My Fair Lady Soars at Orpheum Through December 3

Nov 30, 2023 11:40AM ● By Claudia Moomey

Image courtesy of Omaha Performing Arts.

Within the gorgeous architecture of the Orpheum Theater, My Fair Lady seems right at home. The cast is led by Anette Barrios-Torres (Eliza Doolittle), whose stellar voice soars alongside Jonathan Grunert’s (Professor Henry Higgins) charismatic timbre. Both are complemented by a marvelous supporting ensemble, from which individual talent is easily isolated while still blending seamlessly. The musicality of the original score, performed by an incredibly gifted orchestra, is complemented by simple, yet beautiful choreography that reflects traditions of English nobility. Ms. Barrios-Torres flawlessly charms the audience with her beautiful soprano vocals and her character’s lovable transformation from cockney girl selling flowers on the street to noblewoman with a queenly grace. Eliza’s journey is full of “Heartbreak, Happiness, and Humor” (don’t drop those H’s!) that the audience experiences with her, thanks to Barrios-Torres’ skills on stage.
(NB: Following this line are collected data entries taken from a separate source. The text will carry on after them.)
/-! ### Imager -/

@[simp] theorem setTarget_iu (rpm : Nat) (k : Chip) : (setTarget rpm k).iu = k.iu := by
  unfold setTarget; split <;> rfl
@[simp] theorem goTo_iu (st : ImagerState) (k : Chip) : (goTo st k).iu = k.iu := by
  unfold goTo; split <;> simp
@[simp] theorem setExposure_iu (e : Exposure) (k : Chip) : (setExposure e k).iu = k.iu := rfl
@[simp] theorem setDrum_iu (d : Option Drum) (k : Chip) : (setDrum d k).iu = k.iu := rfl
@[simp] theorem setWaitingPlate_iu (p : Option PlateRef) (k : Chip) : (setWaitingPlate p k).iu = k.iu := rfl
@[simp] theorem recordPause_iu (r : PauseReason) (k : Chip) : (recordPause r k).iu = k.iu := by
  unfold recordPause; repeat' split
  all_goals simp
@[simp] theorem enterSettling_iu (p : PlateRef) (k : Chip) : (enterSettling p k).iu = k.iu := by
  unfold enterSettling; simp
@[simp] theorem writePair_iu (format : Nat) (k : Chip) : (writePair format k).iu = k.iu := rfl
@[simp] theorem takeUp_iu (k : Chip) : (takeUp k).iu = k.iu := by
  unfold takeUp; repeat' split
  all_goals simp
@[simp] theorem handPlate_iu (p : PlateRef) (k : Chip) : (handPlate p k).iu = k.iu := by
  unfold handPlate; simp
@[simp] theorem settleByDrum_iu (k : Chip) : (settleByDrum k).iu = k.iu := by
  unfold settleByDrum; repeat' split
  all_goals simp
@[simp] theorem afterRequest_iu (k : Chip) : (afterRequest k).iu = k.iu := by
  unfold afterRequest; split <;> simp
@[simp] theorem loadEnd_iu (r : LoadEnd) (k : Chip) : (loadEnd r k).iu = k.iu := by
  unfold loadEnd; repeat' split
  all_goals simp
@[simp] theorem hfFetchOne_iu (k : Chip) : (hfFetchOne k).iu = k.iu := by
  unfold hfFetchOne; repeat' split
  all_goals rfl
@[simp] theorem hfFetch_iu (k : Chip) : (hfFetch k).iu = k.iu := by simp [hfFetch]
@[simp] theorem startPass_iu (buffer width : Nat) (k : Chip) : (startPass buffer width k).iu = k.iu := by simp [startPass]
@[simp] theorem endPass_iu (k : Chip) : (endPass k).iu = k.iu := rfl
@[simp] theorem rowSetArrives_iu (pass j : Nat) (data : List Byte) (k : Chip) : (rowSetArrives pass j data k).iu = k.iu := by
  unfold rowSetArrives; repeat' split
  all_goals simp
@[simp] theorem freeDraining_iu (k : Chip) : (freeDraining k).iu = k.iu := rfl
@[simp] theorem imcMark_iu (p : PlateRef) (kind : MarkKind) (detail : Nat) (place : Place) (k : Chip) :
    (imcMark p kind detail place k).iu = k.iu := by simp [imcMark]
@[simp] theorem condemn_iu (cond : Condition) (confirmed : Bool) (k : Chip) : (condemn cond confirmed k).iu = k.iu := by
  unfold condemn; split <;> rfl
@[simp] theorem reportExposureEnd_iu (p : PlateRef) (exposed holds : Nat) (k : Chip) :
    (reportExposureEnd p exposed holds k).iu = k.iu := rfl
@[simp] theorem endExposure_iu (p : PlateRef) (finding : Option (MarkKind × Nat)) (k : Chip) : (endExposure p finding k).iu = k.iu := by
  cases finding <;> simp [endExposure, apply_ite Chip.iu]
@[simp] theorem exposureComplete_iu (p : PlateRef) (k : Chip) : (exposureComplete p k).iu = k.iu := by
  simp [exposureComplete, apply_ite Chip.iu]
@[simp] theorem offerSlip_iu (detail : Nat) (k : Chip) : (offerSlip detail k).iu = k.iu := by simp [offerSlip]
@[simp] theorem reverseCount_iu (k : Chip) : (reverseCount k).iu = k.iu := by
  unfold reverseCount; repeat' split
  all_goals simp
@[simp] theorem underrun_iu (k : Chip) : (underrun k).iu = k.iu := by
  unfold underrun; split <;> simp
@[simp] theorem feedDot_iu (ps : Pass) (d : Nat) (k : Chip) : (feedDot ps d k).iu = k.iu := by
  unfold feedDot; repeat' split
  all_goals simp
@[simp] theorem feedAtCount_iu (k : Chip) : (feedAtCount k).iu = k.iu := by
  unfold feedAtCount
  repeat' (first | simp only [Chip.setHf_iu, endPass_iu, feedDot_iu, apply_ite Chip.iu, ite_self] | split)
@[simp] theorem countUp_iu (k : Chip) : (countUp k).iu = k.iu := by simp [countUp]
@[simp] theorem countDown_iu (k : Chip) : (countDown k).iu = k.iu := by simp [countDown]
@[simp] theorem encoderEdge_iu (e : EncoderEdge) (k : Chip) : (encoderEdge e k).iu = k.iu := by
  unfold encoderEdge; repeat' split
  all_goals simp
@[simp] theorem captureIndex_iu (k : Chip) (elapsed : Nat) : (captureIndex k elapsed).iu = k.iu := rfl
@[simp] theorem enterExposing_iu (p : PlateRef) (k : Chip) : (enterExposing p k).iu = k.iu := by simp [enterExposing]
@[simp] theorem settleIndex_iu (p : PlateRef) (rating : Option Rating) (k : Chip) : (settleIndex p rating k).iu = k.iu := by
  unfold settleIndex; repeat' split
  all_goals simp
@[simp] theorem countHold_iu (p : PlateRef) (outOfWindow : Bool) (k : Chip) : (countHold p outOfWindow k).iu = k.iu := by
  unfold countHold; repeat' split
  all_goals simp
@[simp] theorem swathStart_iu (p : PlateRef) (rating : Option Rating) (k : Chip) : (swathStart p rating k).iu = k.iu := by
  unfold swathStart
  repeat' (first | simp only [Chip.setBr_iu, setExposure_iu, startPass_iu, countHold_iu, apply_ite Chip.iu] | split)
@[simp] theorem swathComplete_iu (k : Chip) : (swathComplete k).iu = k.iu := rfl
@[simp] theorem passStep_iu (p : PlateRef) (rating : Option Rating) (k : Chip) : (passStep p rating k).iu = k.iu := by
  unfold passStep; repeat' split
  all_goals simp [apply_ite Chip.iu]
@[simp] theorem exposeIndex_iu (p : PlateRef) (rating : Option Rating) (k : Chip) : (exposeIndex p rating k).iu = k.iu := by
  simp [exposeIndex, apply_ite Chip.iu]
@[simp] theorem imagerIndex_iu (rating : Option Rating) (k : Chip) : (imagerIndex rating k).iu = k.iu := by
  unfold imagerIndex
  repeat' (first | simp only [settleIndex_iu, exposeIndex_iu, apply_ite Chip.iu] | split)
@[simp] theorem indexPulse_iu (elapsed : Nat) (k : Chip) : (indexPulse elapsed k).iu = k.iu := by
  unfold indexPulse; split <;> simp
@[simp] theorem channelFault_iu (ch : BitVec 6) (k : Chip) : (channelFault ch k).iu = k.iu := by
  unfold channelFault; repeat' split
  all_goals simp
@[simp] theorem headClear_iu (k : Chip) : (headClear k).iu = k.iu := by
  unfold headClear; split <;> rfl
@[simp] theorem interlockFall_iu (k : Chip) : (interlockFall k).iu = k.iu := by
  unfold interlockFall; repeat' split
  all_goals simp
@[simp] theorem releaseBlank_iu (d : Drum) (k : Chip) : (releaseBlank d k).iu = k.iu := by simp [releaseBlank]
@[simp] theorem withdrawDrumPlate_iu (d : Drum) (p : PlateRef) (k : Chip) : (withdrawDrumPlate d p k).iu = k.iu := by
  unfold withdrawDrumPlate; repeat' split
  all_goals simp
@[simp] theorem imcWithdraw_iu (slot attempt : Nat) (k : Chip) : (imcWithdraw slot attempt k).iu = k.iu := by
  unfold imcWithdraw
  repeat' (first | simp only [Chip.setImc_iu, setWaitingPlate_iu, withdrawDrumPlate_iu, apply_ite Chip.iu, ite_self] | split)
@[simp] theorem imcBreak_iu (slot attempt : Nat) (k : Chip) : (imcBreak slot attempt k).iu = k.iu := by
  unfold imcBreak; repeat' split
  all_goals simp
@[simp] theorem imcSpoilWord_iu (slot attempt : Nat) (k : Chip) : (imcSpoilWord slot attempt k).iu = k.iu := by
  unfold imcSpoilWord; repeat' split
  all_goals simp
@[simp] theorem clearHolds_iu (k : Chip) : (clearHolds k).iu = k.iu := rfl
@[simp] theorem issueUnload_iu (k : Chip) : (issueUnload k).iu = k.iu := by
  unfold issueUnload; repeat' split
  all_goals simp
@[simp] theorem reportDeferred_iu (place : Place) (k : Chip) : (reportDeferred place k).iu = k.iu := by
  unfold reportDeferred; repeat' split
  all_goals simp
@[simp] theorem unloadFailed_iu (k : Chip) : (unloadFailed k).iu = k.iu := by
  simp [unloadFailed, apply_ite Chip.iu]
@[simp] theorem takeUnloadEnd_iu (k : Chip) : (takeUnloadEnd k).iu = k.iu := by
  unfold takeUnloadEnd; split <;> simp
@[simp] theorem releaseUnits_iu (k : Chip) : (releaseUnits k).iu = k.iu := rfl
@[simp] theorem applyResume_iu (k : Chip) : (applyResume k).iu = k.iu := by
  unfold applyResume; repeat' split
  all_goals simp

/-! ### Renderer -/

@[simp] theorem discard_iu (slot attempt : Nat) (k : Chip) : (discard slot attempt k).iu = k.iu := rfl
@[simp] theorem joinRender_iu (e : RenderEntry) (k : Chip) : (joinRender e k).iu = k.iu := rfl
@[simp] theorem restart_iu (e : RenderEntry) (k : Chip) : (restart e k).iu = k.iu := rfl
@[simp] theorem updateEntry_iu (slot attempt : Nat) (g : RenderEntry → RenderEntry) (k : Chip) :
    (updateEntry slot attempt g k).iu = k.iu := rfl
@[simp] theorem setFill_iu (f : Fill) (k : Chip) : (setFill f k).iu = k.iu := rfl
@[simp] theorem findingMark_iu (f : Fill) (key : PageKey) (patch : Option Nat) (k : Chip) : (findingMark f key patch k).iu = k.iu := by
  unfold findingMark; repeat' split
  all_goals simp
@[simp] theorem nextRowSet_iu (f : Fill) (k : Chip) : (nextRowSet f k).iu = k.iu := by
  unfold nextRowSet; repeat' split
  all_goals rfl
@[simp] theorem nextRead_iu (f : Fill) (a : Nat × Nat) (rest : List (Nat × Nat)) (k : Chip) : (nextRead f a rest k).iu = k.iu := rfl
@[simp] theorem beginFill_iu (m : Memory) (e : RenderEntry) (k : Chip) : (beginFill m e k).iu = k.iu := by
  unfold beginFill
  repeat' (first | simp only [Chip.setBr_iu, updateEntry_iu, nextRowSet_iu, nextRead_iu] | split)
@[simp] theorem fillBegin_iu (m : Memory) (k : Chip) : (fillBegin m k).iu = k.iu := by
  unfold fillBegin; repeat' split
  all_goals simp
@[simp] theorem fillEnd_iu (k : Chip) : (fillEnd k).iu = k.iu := by
  unfold fillEnd; repeat' split
  all_goals rfl
@[simp] theorem fillRefused_iu (id slot attempt swath streamNo : Nat) (k : Chip) :
    (fillRefused id slot attempt swath streamNo k).iu = k.iu := by
  unfold fillRefused; repeat' split
  all_goals simp
@[simp] theorem reachPoint_iu (k : Chip) : (reachPoint k).iu = k.iu := by
  unfold reachPoint; repeat' split
  all_goals rfl
@[simp] theorem pointFailed_iu (e : RenderEntry) (t : TableId) (k : Chip) : (pointFailed e t k).iu = k.iu := by simp [pointFailed]
@[simp] theorem pointEnd_iu (m : Memory) (k : Chip) : (pointEnd m k).iu = k.iu := by
  unfold pointEnd
  repeat' (first | simp only [Chip.setTl_iu, Chip.setBr_iu, beginFill_iu, pointFailed_iu, apply_ite Chip.iu, ite_self] | split)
Our leading lady has many fine gentlemen accompanying her; John Adkison (Colonel Pickering) perfectly completes the Higgins House trio, while talented vocalist Nathan Haltiwanger (Freddy Eynsford-Hill) belts out the famous tenor ballad, “On the Street Where You Live,” leaving audience members captivated and dreaming of their first love.
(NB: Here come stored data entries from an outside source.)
-- ==== Sys2Proof/Proofs/LineCodec.lean ====
section
/-! SUPPORT. The line codec: what each code of a strip body comes to, and the rows that their shortest codes read back (R124, R125; O52). -/

namespace Sys2Proof.Machine

/-! ### One run (R124 (1)) -/

/-- How a strip body is read on after a run: `none` when the run passed the page dots, or whether its row is whole, and its runs. -/
def lineAfter (dots : Nat) (rest : List Byte) (rows : List (List Nat)) : Option (Bool × List Nat) → List (List Nat) × DecodeEnd
  | none => (rows, .failed)
  | some (true, r) => lineDecode dots rest (rows ++ [r]) []
  | some (false, r) => lineDecode dots rest rows r

section
variable {dots n : Nat} {rest : List Byte} {rows : List (List Nat)} {cur : List Nat}

theorem addRun_past (h : dots < cur.sum + n) : addRun dots cur n = none := if_pos h

theorem addRun_whole (h : cur.sum + n = dots) : addRun dots cur n = some (true, cur ++ [n]) := by simp [addRun, h]

theorem addRun_within (h : cur.sum + n < dots) : addRun dots cur n = some (false, cur ++ [n]) := by
  simp [addRun, Nat.not_lt.mpr h.le, h.ne]

theorem lineDecode_run1 {b : Byte} (hr : rows.length ≠ 64) (hb : b.toNat < 0x80) :
    lineDecode dots (b :: rest) rows cur = lineAfter dots rest rows (addRun dots cur b.toNat) := by
  rw [lineDecode.eq_def]
  dsimp only
  rw [if_neg hr, if_pos hb]
  rfl

theorem lineDecode_run2 {b c : Byte} (hr : rows.length ≠ 64) (hb : 0x80 ≤ b.toNat) (hb' : b.toNat < 0xC0) :
    lineDecode dots (b :: c :: rest) rows cur = lineAfter dots rest rows (addRun dots cur ((b.toNat - 0x80) * 256 + c.toNat)) := by
  rw [lineDecode.eq_def]
  dsimp only
  rw [if_neg hr, if_neg (Nat.not_lt.mpr hb), if_pos hb']
  rfl

theorem lineDecode_run3 {b c d : Byte} (hr : rows.length ≠ 64) (hb : 0xC0 ≤ b.toNat) (hb' : b.toNat < 0xE0) :
    lineDecode dots (b :: c :: d :: rest) rows cur =
      lineAfter dots rest rows (addRun dots cur ((b.toNat - 0xC0) * 65536 + c.toNat * 256 + d.toNat)) := by
  rw [lineDecode.eq_def]
  dsimp only
  rw [if_neg hr, if_neg (by omega), if_neg (by omega), if_pos hb']
  rfl

/-- A run is read back from its shortest code, of one, two or three bytes. -/
theorem lineDecode_runCode (hr : rows.length ≠ 64) (hn : n < 2097152) :
    lineDecode dots (runCode n ++ rest) rows cur = lineAfter dots rest rows (addRun dots cur n) := by
  have byte (m : Nat) : (BitVec.ofNat 8 m).toNat = m % 256 := BitVec.toNat_ofNat m 8
  rw [runCode]
  split
  · next short =>
    have first : (BitVec.ofNat 8 n).toNat = n := by rw [byte]; omega
    rw [List.singleton_append, lineDecode_run1 hr (by omega), first]
  · split
    · next medium =>
      have first : (BitVec.ofNat 8 (0x80 + n / 256)).toNat = 0x80 + n / 256 := by rw [byte]; omega
      have value : (0x80 + n / 256 - 0x80) * 256 + n % 256 = n := by omega
      rw [List.cons_append, List.singleton_append, lineDecode_run2 hr (by omega) (by omega), first, byte, value]
    · have first : (BitVec.ofNat 8 (0xC0 + n / 65536)).toNat = 0xC0 + n / 65536 := by rw [byte]; omega
      have value : (0xC0 + n / 65536 - 0xC0) * 65536 + n / 256 % 256 * 256 + n % 256 = n := by omega
      rw [List.cons_append, List.cons_append, List.singleton_append, lineDecode_run3 hr (by omega) (by omega), first, byte, byte, value]

/-! ### Codes that are no runs (R124 (2), R125) -/

theorem lineDecode_blank (hr : rows.length ≠ 64) : lineDecode dots (0xE1 :: rest) rows [] = lineDecode dots rest (rows ++ [[dots]]) [] := by
  rw [lineDecode.eq_def]
  dsimp only
  rw [if_neg hr]
  rfl

theorem lineDecode_repeat_first : lineDecode dots (0xE0 :: rest) [] [] = ([], .failed) := by
  rw [lineDecode.eq_def]
  rfl

theorem lineDecode_repeat (r : List Nat) (hr : (rows ++ [r]).length ≠ 64) :
    lineDecode dots (0xE0 :: rest) (rows ++ [r]) [] = lineDecode dots rest (rows ++ [r] ++ [r]) [] := by
  rw [lineDecode.eq_def]
  dsimp only
  rw [if_neg hr, List.getLast?_concat]
  rfl

theorem lineDecode_noCode {b : Byte} (hr : rows.length ≠ 64) (hb : 0xE2 ≤ b.toNat) : lineDecode dots (b :: rest) rows cur = (rows, .failed) := by
  have others : b ≠ 0xE0 ∧ b ≠ 0xE1 := ⟨by rintro rfl; exact absurd hb (by decide), by rintro rfl; exact absurd hb (by decide)⟩
  obtain ⟨noRepeat, noBlank⟩ := others
  rw [lineDecode.eq_def]
  dsimp only
  rw [if_neg hr, if_neg (by omega), if_neg (by omega), if_neg (by omega), if_neg noRepeat, if_neg noBlank]

theorem lineDecode_remaining (b : Byte) (hr : rows.length = 64) : lineDecode dots (b :: rest) rows cur = (rows, .failed) := by
  rw [lineDecode.eq_def]
  dsimp only
  rw [if_pos hr]

theorem lineDecode_end (hr : rows.length = 64) : lineDecode dots [] rows cur = (rows, .complete) := by
  rw [lineDecode.eq_def]
  dsimp only
  rw [if_pos hr]

/-! ### Rows (R124 (1), (3)) -/

theorem lineEncode_cons (r : List Nat) (rs : List (List Nat)) : lineEncode (r :: rs) = r.flatMap runCode ++ lineEncode rs := rfl

theorem rowLegal_iff {row : List Nat} :
    rowLegal dots row = true ↔ row ≠ [] ∧ row.sum = dots ∧ row.dropLast.sum < dots ∧ ∀ n ∈ row, n < 2097152 := by
  simp [rowLegal, and_assoc]

/-- The runs that complete the row under way: only the last brings its sum to the page dots. -/
theorem lineDecode_runs {runs : List Nat} (hr : rows.length ≠ 64) (nonempty : runs ≠ []) (sum : cur.sum + runs.sum = dots)
    (before : cur.sum + runs.dropLast.sum < dots) (fit : ∀ n ∈ runs, n < 2097152) :
    lineDecode dots (runs.flatMap runCode ++ rest) rows cur = lineDecode dots rest (rows ++ [cur ++ runs]) [] := by
  induction runs generalizing cur with
  | nil => exact absurd rfl nonempty
  | cons n more ih =>
    obtain ⟨first, later⟩ := List.forall_mem_cons.mp fit
    rw [List.flatMap_cons, List.append_assoc, lineDecode_runCode hr first]
    cases more with
    | nil =>
      rw [addRun_whole (by simpa using sum)]
      rfl
    | cons m more =>
      rw [List.dropLast_cons_cons, List.sum_cons] at before
      rw [List.sum_cons] at sum
      rw [addRun_within (by omega)]
      refine (ih (List.cons_ne_nil m more) ?_ ?_ later).trans ?_
      · rw [List.sum_append, List.sum_singleton]; omega
      · rw [List.sum_append, List.sum_singleton]; omega
      · rw [List.append_assoc, List.singleton_append]

theorem lineDecode_row {row : List Nat} (hr : rows.length ≠ 64) (legal : rowLegal dots row = true) :
    lineDecode dots (row.flatMap runCode ++ rest) rows [] = lineDecode dots rest (rows ++ [row]) [] := by
  obtain ⟨nonempty, sum, before, fit⟩ := rowLegal_iff.mp legal
  exact lineDecode_runs hr nonempty (by simpa using sum) (by simpa using before) fit

/-- Rows that still have their place in the strip are read back from their codes. -/
theorem lineDecode_rows {new : List (List Nat)} (room : rows.length + new.length ≤ 64) (legal : ∀ r ∈ new, rowLegal dots r = true) :
    lineDecode dots (lineEncode new ++ rest) rows [] = lineDecode dots rest (rows ++ new) [] := by
  induction new generalizing rows with
  | nil => rw [List.append_nil]; rfl
  | cons r new ih =>
    obtain ⟨first, later⟩ := List.forall_mem_cons.mp legal
    rw [List.length_cons] at room
    rw [lineEncode_cons, List.append_assoc, lineDecode_row (by omega) first,
      ih (by rw [List.length_append, List.length_singleton]; omega) later, List.append_assoc, List.singleton_append]

end

/-- A strip body of the shortest codes of its 64 rows reads back these rows. -/
theorem decodeStrip_lineEncode {dots : Nat} {rows : List (List Nat)} (all : rows.length = 64) (legal : ∀ r ∈ rows, rowLegal dots r = true) :
    decodeStrip dots (lineEncode rows).length (lineEncode rows) = (rows, .complete) := by
  have read : lineDecode dots (lineEncode rows) [] [] = (rows, .complete) := by
    rw [← List.append_nil (lineEncode rows), lineDecode_rows (by simp [all]) legal, List.nil_append, lineDecode_end all]
  simp [decodeStrip, read]

end Sys2Proof.Machine
end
Michael Hegarty (Alfred P. Doolittle) provides comedic relief as Eliza’s father, who gripes about marriage and describes his own wedding as a funeral in “Get Me to the Church on Time,” his last hurrah as a bachelor. Though this scene was performed well, the colorful oddities and sleazy costumes, including drag brides, were unexpected and felt misplaced. The song seemed as though it were from a vaudeville show; the unconventional scene unfolded quite suddenly and never reprised. The confusion concluded with the song but left a sourly strange impression that took away from the classic themes of the rest of the show.
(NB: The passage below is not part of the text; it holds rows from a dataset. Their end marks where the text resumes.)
/-- Tokens that stand behind a token that has begun, one space before each, are split apart again (R124). -/
theorem tokensFrom_operands {acc : Text} (hacc : acc ≠ []) {ops : List Text} (hops : ∀ t ∈ ops, IsToken t) :
    tokensFrom acc (ops.flatMap fun t => ' ' :: t) = acc.reverse :: ops := by
  induction ops generalizing acc with
  | nil => simp [tokensFrom, flushToken, hacc]
  | cons t ops ih =>
    rw [List.forall_mem_cons] at hops
    obtain ⟨⟨hnonempty, hplain⟩, hops⟩ := hops
    have hblank : isBlank ' ' = true := by decide
    rw [List.flatMap_cons, List.cons_append]
    simp only [tokensFrom, hblank, if_true]
    rw [tokensFrom_append fun ch hch => (hplain ch hch).left, List.append_nil,
      ih (List.reverse_ne_nil_iff.mpr hnonempty) hops]
    simp [flushToken, hacc]

section PrintedLine

variable {m : Mnemonic} {ops : List Text} (hops : ∀ t ∈ ops, IsToken t)

include hops

/-- A printed line splits into the tokens it was printed from. -/
theorem tokens_printLine : tokens (printLine m ops) = mnemonicText m :: ops := by
  obtain ⟨hnonempty, hplain⟩ := isToken_mnemonicText m
  rw [tokens, printLine, tokensFrom_append fun ch hch => (hplain ch hch).left, List.append_nil,
    tokensFrom_operands (List.reverse_ne_nil_iff.mpr hnonempty) hops, List.reverse_reverse]

/-- A character of a printed line is a space or belongs to a token. -/
theorem mem_printLine {ch : Char} (h : ch ∈ printLine m ops) : ch = ' ' ∨ IsPlain ch := by
  obtain hmnemonic | hoperand := List.mem_append.mp h
  · obtain ⟨-, hplain⟩ := isToken_mnemonicText m
    exact .inr (hplain ch hmnemonic)
  · obtain ⟨t, ht, hch⟩ := List.mem_flatMap.mp hoperand
    obtain ⟨-, hplain⟩ := hops t ht
    exact (List.mem_cons.mp hch).imp id (hplain ch)

omit hops in
/-- A printed line begins with a plain character, its mnemonic's first. -/
theorem printLine_first : ∃ a l, printLine m ops = a :: l ∧ IsPlain a := by
  obtain ⟨hnonempty, hplain⟩ := isToken_mnemonicText m
  obtain ⟨a, l, hal⟩ := List.exists_cons_of_ne_nil hnonempty
  exact ⟨a, _, by rw [printLine, hal, List.cons_append], hplain a (by simp [hal])⟩

/-- A printed line ends with a plain character, its last token's last. -/
theorem printLine_last : ∃ l b, printLine m ops = l ++ [b] ∧ IsPlain b := by
  have htoken {t : Text} (ht : IsToken t) : ∃ l b, t = l ++ [b] ∧ IsPlain b := by
    obtain ⟨hnonempty, hplain⟩ := ht
    obtain hnil | ⟨l, b, rfl⟩ := List.eq_nil_or_concat' t
    · exact absurd hnil hnonempty
    · exact ⟨l, b, rfl, hplain b (by simp)⟩
  obtain rfl | ⟨init, t, rfl⟩ := List.eq_nil_or_concat' ops
  · obtain ⟨l, b, hl, hb⟩ := htoken (isToken_mnemonicText m)
    exact ⟨l, b, by simpa [printLine] using hl, hb⟩
  · obtain ⟨l, b, rfl, hb⟩ := htoken (hops t (by simp))
    exact ⟨mnemonicText m ++ (init.flatMap fun t => ' ' :: t) ++ ' ' :: l, b, by simp [printLine], hb⟩

/-- A printed line is one line. -/
theorem splitLines_printLine : splitLines (printLine m ops) = [printLine m ops] := by
  refine splitLines_of_no_newline fun h => ?_
  obtain hspace | ⟨-, hnewline, -, -⟩ := mem_printLine hops h
  · exact absurd hspace (by decide)
  · exact hnewline rfl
The script stays true to the original, although the ending is slightly different, leaving more up to individual interpretation. The director allows the audience’s thoughts to trail back to George Bernard Shaw’s Pygmalion, the play upon which the script was originally based, and the Greek myth for which it is titled. Does he love Eliza simply because she is his greatest “creation”? Did Eliza come back to Higgins out of love? Is her return to Higgins merely in his imagination? 

The Orpheum’s presentation of My Fair Lady boasts a uniformly splendid cast that will make audiences laugh and fall in love with its characters. Overall, it is a charming, light-hearted musical treat that will please both first-time viewers and those nostalgic for its timeless tunes.